8 thoughts on “Waste Not~

  1. We stocked up on turkeys over Thanksgiving. We cook the turkeys, the girls de-bone it and chop up the meat. We use the turkey for everything….tacos, in pasta dish in place of ground beef, soup, pot pies, on salads, add bb

  2. Oops, my sprained hand got excited, lol.

    Leftover roast is good on salad. Yum!
    Baked potatoes are an inexpensive meal and can be topped with leftover meats such as chili or shredded beef.

    I am hungry.

  3. My problem is that I won’t let the kids eat bananas or apples because if they eat them, then there won’t be anymore. And, my mind doesn’t think “there are more at the store” because I actually buy them for the kids to snack on. So, I let them snack-away, now.
    My favorite thing to do with leftover roast (if we have any) is beef stroganoff. I usually have a bag of noodles and I like cream for my coffee, so those ingredients plus the broth make a really yummy stroganoff. (I don’t do mushrooms… none of us do.)

  4. Could always make hash out of the leftover roast. It’s actually pretty tasty.

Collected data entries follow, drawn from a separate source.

-- ==== Sys2Proof/Certificates/Slice0/Obligations.lean ====
section
/-!
DEFINITION. The statements about the model, for the provers.
-/
open Sys2Proof
open Sys2Proof.Machine

/-! ## Scalar instructions (R209 to R224) -/

/-- R218, R211, R212: every operation of the ALU group writes its result to gD from the values gA and gB have before the
bundle; the saturating forms clip to 32 bits and set CSTAT.SAT when they do; nothing else changes. R218, R212: the four
one-operand forms with B zero; with B not zero (reserved) they raise ILLEGAL with SUB 0 (DEDUCED from R217). The model's
own readings in it: log entries 22, 23 and 70. -/
def Obligations.AluOperationsWriteTheirResult : Prop :=
  (
    ∀ (s : State) (c : Nat) (f : AFmt),
      let a := (s.core c).rg f.a
      let b := (s.core c).rg f.b
      let n := b.toNat % 32
      let puts (v : BitVec 32) (r : Res) : Prop := Issues s c f.stop (Iss.toG f.d (v, false)) r
      let clips (v : Int) (r : Res) : Prop := Issues s c f.stop (Iss.toG f.d (clamp32 v)) r
      puts (a + b) (exec (.add c f) s) ∧ puts (a - b) (exec (.sub c f) s)
      ∧ clips (a.toInt + b.toInt) (exec (.adds c f) s) ∧ clips (a.toInt - b.toInt) (exec (.subs c f) s)
      ∧ puts (a &&& b) (exec (.and c f) s) ∧ puts (a ||| b) (exec (.or c f) s) ∧ puts (a ^^^ b) (exec (.xor c f) s)
      ∧ puts (a &&& ~~~b) (exec (.andn c f) s)
      ∧ puts (a <<< n) (exec (.sll c f) s) ∧ puts (a >>> n) (exec (.srl c f) s) ∧ puts (a.sshiftRight n) (exec (.sra c f) s)
      ∧ clips (a.toInt * 2 ^ n) (exec (.slls c f) s)
      ∧ puts (if a.toInt < b.toInt then 1 else 0) (exec (.slt c f) s)
      ∧ puts (if a.toNat < b.toNat then 1 else 0) (exec (.sltu c f) s)
      ∧ puts (BitVec.ofInt 32 (min a.toInt b.toInt)) (exec (.min c f) s)
      ∧ puts (BitVec.ofInt 32 (max a.toInt b.toInt)) (exec (.max c f) s)
      ∧ puts (BitVec.ofNat 32 (min a.toNat b.toNat)) (exec (.minu c f) s)
      ∧ puts (BitVec.ofNat 32 (max a.toNat b.toNat)) (exec (.maxu c f) s)
      ∧ puts (BitVec.ofInt 32 (a.toInt * b.toInt)) (exec (.mul c f) s)
      ∧ puts (BitVec.ofInt 32 (a.toInt * b.toInt / 2 ^ 32)) (exec (.mulh c f) s)
      ∧ puts (BitVec.ofNat 32 (a.toNat * b.toNat / 2 ^ 32)) (exec (.mulhu c f) s)
      ∧ clips (a.toInt * b.toInt) (exec (.muls c f) s))
  ∧ (
    ∀ (s : State) (c : Nat) (f : AFmt),
      let a := (s.core c).rg f.a
      (f.b = 0 →
        Issues s c f.stop (Iss.toG f.d (BitVec.ofInt 32 (max a.toInt (-a.toInt)), false)) (exec (.abs c f) s)
        ∧ Issues s c f.stop (Iss.toG f.d (clamp32 (max a.toInt (-a.toInt)))) (exec (.abss c f) s)
        ∧ Issues s c f.stop (Iss.toG f.d (-a, false)) (exec (.neg c f) s)
        ∧ Issues s c f.stop (Iss.toG f.d (clamp32 (-a.toInt))) (exec (.negs c f) s))
      ∧ (f.b ≠ 0 → Raises s c f.stop .scalar 0x01 0 (exec (.abs c f) s) ∧ Raises s c f.stop .scalar 0x01 0 (exec (.abss c f) s)
        ∧ Raises s c f.stop .scalar 0x01 0 (exec (.neg c f) s) ∧ Raises s c f.stop .scalar 0x01 0 (exec (.negs c f) s)))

    As far as actually using the veggies you buy……..the best solution for this that I have found is making a weekly menu. I am only 3 weeks into this (as far as any consistency goes… I have tried in the past but failed) but just 3 weeks into this, I am amazed at how little food I am wasting, because I don’t buy an “avacodo” or whatever, unless it is slated to be used that week. It has really cut back on my grocery spending as well. And, the stress has been eliminated in the department of “What’s for supper?”